Work instruction: Each line below must be written out exactly as shown.

Dataset excerpts:
-- ==== Sys2Proof/Machine/State.lean ====
section
/-! DEFINITION. The state of the device: every register, queue, buffer, counter, mode and pin the spec names, and the
commands that wait; its reset; and the reasons a step can stop. -/

namespace Sys2Proof.Machine

/-- Why a step can stop with a fault. -/
inductive Fault where
  /-- Raised by a meaning whose byte-list operand has a length that no packet, record or transfer of its rule can have;
  safe: no such command can reach the device. -/
  | illFormed
  deriving DecidableEq, Repr

/-- Why a step can be refused. -/
inductive Refusal where
  /-- The command of that mnemonic has no meaning yet; raised only by arms of exec; safe. -/
  | notModelled (mnemonic : String)
  deriving DecidableEq, Repr

/-! ### A core -/

/-- A command in an engine queue with its queue position (R127) and the core cycle of its append (R30). -/
structure QEntry where
  pos : Nat
  cmd : Cmd
  since : Nat
  deriving DecidableEq, Repr

/-- A view as an engine latches it at issue (R163, R165): effective bases, format code, space and pitches. -/
structure View where
  base : Nat
  sbase : Nat
  fmt : Nat
  cm : Bool
  stride : Nat
  pitch : Nat
  bufn : Nat
  deriving DecidableEq, Repr

/-- What an engine asks of memory in one cycle: scratchpad granules to read and to write, and cluster-memory granules
(R146, R260). -/
structure Ask where
  rd : List Nat
  wr : List Nat
  cm : List Nat
  deriving DecidableEq, Repr

/-- A command that executes, from issue to retirement, with everything latched at issue (R107, R138, R163, R165, R246,
R278). -/
structure Flight where
  cmd : Cmd
  pos : Nat
  rt : Bool
  issue : Nat
  dur : Nat
  feedEnd : Nat
  ins : List W32
  frees : List W32
  views : List View
  geo : List W32
  sdesc : List W32
  seed : W64
  bank : Nat
  /-- Accumulator bank of the first tile (R103). -/
  accBank : Nat
  /-- Device time of issue, in ns (R287). -/
  t0 : Nat
  /-- A remote window write has sent its packets and waits for their answers (R470). -/
  started : Bool
  /-- Data effect carried out. -/
  done : Bool
  /-- Status met while it runs (R168); 0 OK. -/
  status : Nat
  /-- Outputs are pushed INVALID (R170, R273). -/
  bad : Bool
  /-- The predicate bit a REDUCE writes at retirement (R183). -/
  pbit : Option Bool
  /-- Submitted through RSTCMD (R555). -/
  rstcmd : Bool
  /-- The cycles of the ramp it began with (R123), and those lost to bank conflicts (R99, R146), which `dur` and `feedEnd`
  include. -/
  ramp : Nat
  stall : Nat
  deriving DecidableEq, Repr

/-- One engine: its queue and QSTAT counts (R127, R128), its real-time slot state (R140 to R143), the slot start of its
best-effort group (R142), the requests that lost their bank in the last cycle
arbitrated (R146), the commands it has issued and not retired, the contexts held by an expired watchdog (R149),
the cycle of its last issue (R130), and, on SE0 and SE1, RSTCMD (R555). Of the best-effort appends to its queue: the context
whose group is open, the deficit of each context in cycles, and how many commands of its program each context has appended
(R324). -/
structure Engine where
  queue : List QEntry
  appended : Nat
  overflow : Nat
  malformed : Nat
  slotIdx : Nat
  slotMiss : Bool
  slots : Tbl W32
  beStart : Option Nat
  left : Option Ask
  flights : List Flight
  hung : W64
  lastIssue : Option Nat
  rstWords : Tbl W32
  rstPending : Option Cmd
  rstRefused : Bool
  group : Option Nat
  deficits : Tbl Int
  next : Tbl Nat
  deriving DecidableEq, Repr

/-- An engine after reset: every field of QSTAT and every slot entry 0. -/
def Engine.reset : Engine :=
  { queue := [], appended := 0, overflow := 0, malformed := 0, slotIdx := 0, slotMiss := false, slots := [],
    beStart := none, left := none, flights := [], hung := 0, lastIssue := none, rstWords := [], rstPending := none,
    rstRefused := false, group := none, deficits := [], next := [] }

/-- A comparator of a predicate bank (R154). -/
structure Comparator where
  cnt : Nat
  rel : Nat
  limit : W32
  deriving DecidableEq, Repr

/-- A comparator after its bank is cleared: counter C0, relation EQ, limit 0 (R154). -/
def Comparator.reset : Comparator := ⟨0, 0, 0⟩

/-- A predicate bank: eight counters, four comparators and the bits P5 to P8 (R150); the last SETP: its cycle plus one, 0
for none, and the bits it wrote (R152); the cycle plus one of the last write, 0 for none, and the counters, comparators and
bits as they stood at the start of that cycle, which the commands that issue in it read (R131, R151, R154). -/
structure PredBank where
  counters : Tbl W32
  comparators : Tbl Comparator
  p58 : Nat
  setpAt : Nat
  setpMask : Nat
  changedAt : Nat
  was : Tbl W32 × Tbl Comparator × Nat
  deriving DecidableEq, Repr

/-- A cleared predicate bank (R150, R154). -/
def PredBank.reset : PredBank := ⟨[], [], 0, 0, 0, 0, ([], [], 0)⟩

/-- The hold record of a held accumulator bank (R106). -/
structure Hold where
  ctx : Nat
  conv : Bool
  chive : Bool
  m : Nat
  n : Nat
  chBase : Nat
  tile : Nat
  groups : Nat
  bank : Nat
  deriving DecidableEq, Repr

/-- What the next ME command needs of the previous one (R101, R123): its arrangement, whether K was at least 1, its feed
end and its retirement. -/
structure MePrev where
  chive : Bool
  kPos : Bool
  feedEnd : Nat
  retire : Nat
  deriving DecidableEq, Repr

/-- The cheap point a best-effort context last marked on a core: MARK_ID, LIVE, ENGMASK (none before its MARK command has
retired) and the engines whose MARK-flagged command has retired since (R331). -/
structure MarkRec where
  id : Nat
  live : Nat
  mask : Option Nat
  engs : Nat
  deriving DecidableEq, Repr

/-- No cheap point marked. -/
def MarkRec.reset : MarkRec := ⟨0, 0, none, 0⟩

/-- The segment of a best-effort context that is being appended to a core (R330): the budgets of its commands on each
engine, the ENGMASK of its MARK once that is appended, and the engines whose MARK-flagged command has been appended. -/
structure SegRec where
  sums : Tbl Nat
  mask : Option Nat
  engs : Nat
  deriving DecidableEq, Repr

Exercise answer:
-- ==== Sys2Proof/Machine/State.lean ====
section
/-! DEFINITION. The state of the device: every register, queue, buffer, counter, mode and pin the spec names, and the
commands that wait; its reset; and the reasons a step can stop. -/

namespace Sys2Proof.Machine

/-- Why a step can stop with a fault. -/
inductive Fault where
  /-- Raised by a meaning whose byte-list operand has a length that no packet, record or transfer of its rule can have;
  safe: no such command can reach the device. -/
  | illFormed
  deriving DecidableEq, Repr

/-- Why a step can be refused. -/
inductive Refusal where
  /-- The command of that mnemonic has no meaning yet; raised only by arms of exec; safe. -/
  | notModelled (mnemonic : String)
  deriving DecidableEq, Repr

/-! ### A core -/

/-- A command in an engine queue with its queue position (R127) and the core cycle of its append (R30). -/
structure QEntry where
  pos : Nat
  cmd : Cmd
  since : Nat
  deriving DecidableEq, Repr

/-- A view as an engine latches it at issue (R163, R165): effective bases, format code, space and pitches. -/
structure View where
  base : Nat
  sbase : Nat
  fmt : Nat
  cm : Bool
  stride : Nat
  pitch : Nat
  bufn : Nat
  deriving DecidableEq, Repr

/-- What an engine asks of memory in one cycle: scratchpad granules to read and to write, and cluster-memory granules
(R146, R260). -/
structure Ask where
  rd : List Nat
  wr : List Nat
  cm : List Nat
  deriving DecidableEq, Repr

/-- A command that executes, from issue to retirement, with everything latched at issue (R107, R138, R163, R165, R246,
R278). -/
structure Flight where
  cmd : Cmd
  pos : Nat
  rt : Bool
  issue : Nat
  dur : Nat
  feedEnd : Nat
  ins : List W32
  frees : List W32
  views : List View
  geo : List W32
  sdesc : List W32
  seed : W64
  bank : Nat
  /-- Accumulator bank of the first tile (R103). -/
  accBank : Nat
  /-- Device time of issue, in ns (R287). -/
  t0 : Nat
  /-- A remote window write has sent its packets and waits for their answers (R470). -/
  started : Bool
  /-- Data effect carried out. -/
  done : Bool
  /-- Status met while it runs (R168); 0 OK. -/
  status : Nat
  /-- Outputs are pushed INVALID (R170, R273). -/
  bad : Bool
  /-- The predicate bit a REDUCE writes at retirement (R183). -/
  pbit : Option Bool
  /-- Submitted through RSTCMD (R555). -/
  rstcmd : Bool
  /-- The cycles of the ramp it began with (R123), and those lost to bank conflicts (R99, R146), which `dur` and `feedEnd`
  include. -/
  ramp : Nat
  stall : Nat
  deriving DecidableEq, Repr

/-- One engine: its queue and QSTAT counts (R127, R128), its real-time slot state (R140 to R143), the slot start of its
best-effort group (R142), the requests that lost their bank in the last cycle
arbitrated (R146), the commands it has issued and not retired, the contexts held by an expired watchdog (R149),
the cycle of its last issue (R130), and, on SE0 and SE1, RSTCMD (R555). Of the best-effort appends to its queue: the context
whose group is open, the deficit of each context in cycles, and how many commands of its program each context has appended
(R324). -/
structure Engine where
  queue : List QEntry
  appended : Nat
  overflow : Nat
  malformed : Nat
  slotIdx : Nat
  slotMiss : Bool
  slots : Tbl W32
  beStart : Option Nat
  left : Option Ask
  flights : List Flight
  hung : W64
  lastIssue : Option Nat
  rstWords : Tbl W32
  rstPending : Option Cmd
  rstRefused : Bool
  group : Option Nat
  deficits : Tbl Int
  next : Tbl Nat
  deriving DecidableEq, Repr

/-- An engine after reset: every field of QSTAT and every slot entry 0. -/
def Engine.reset : Engine :=
  { queue := [], appended := 0, overflow := 0, malformed := 0, slotIdx := 0, slotMiss := false, slots := [],
    beStart := none, left := none, flights := [], hung := 0, lastIssue := none, rstWords := [], rstPending := none,
    rstRefused := false, group := none, deficits := [], next := [] }

/-- A comparator of a predicate bank (R154). -/
structure Comparator where
  cnt : Nat
  rel : Nat
  limit : W32
  deriving DecidableEq, Repr

/-- A comparator after its bank is cleared: counter C0, relation EQ, limit 0 (R154). -/
def Comparator.reset : Comparator := ⟨0, 0, 0⟩

/-- A predicate bank: eight counters, four comparators and the bits P5 to P8 (R150); the last SETP: its cycle plus one, 0
for none, and the bits it wrote (R152); the cycle plus one of the last write, 0 for none, and the counters, comparators and
bits as they stood at the start of that cycle, which the commands that issue in it read (R131, R151, R154). -/
structure PredBank where
  counters : Tbl W32
  comparators : Tbl Comparator
  p58 : Nat
  setpAt : Nat
  setpMask : Nat
  changedAt : Nat
  was : Tbl W32 × Tbl Comparator × Nat
  deriving DecidableEq, Repr

/-- A cleared predicate bank (R150, R154). -/
def PredBank.reset : PredBank := ⟨[], [], 0, 0, 0, 0, ([], [], 0)⟩

/-- The hold record of a held accumulator bank (R106). -/
structure Hold where
  ctx : Nat
  conv : Bool
  chive : Bool
  m : Nat
  n : Nat
  chBase : Nat
  tile : Nat
  groups : Nat
  bank : Nat
  deriving DecidableEq, Repr

/-- What the next ME command needs of the previous one (R101, R123): its arrangement, whether K was at least 1, its feed
end and its retirement. -/
structure MePrev where
  chive : Bool
  kPos : Bool
  feedEnd : Nat
  retire : Nat
  deriving DecidableEq, Repr

/-- The cheap point a best-effort context last marked on a core: MARK_ID, LIVE, ENGMASK (none before its MARK command has
retired) and the engines whose MARK-flagged command has retired since (R331). -/
structure MarkRec where
  id : Nat
  live : Nat
  mask : Option Nat
  engs : Nat
  deriving DecidableEq, Repr

/-- No cheap point marked. -/
def MarkRec.reset : MarkRec := ⟨0, 0, none, 0⟩

/-- The segment of a best-effort context that is being appended to a core (R330): the budgets of its commands on each
engine, the ENGMASK of its MARK once that is appended, and the engines whose MARK-flagged command has been appended. -/
structure SegRec where
  sums : Tbl Nat
  mask : Option Nat
  engs : Nat
  deriving DecidableEq, Repr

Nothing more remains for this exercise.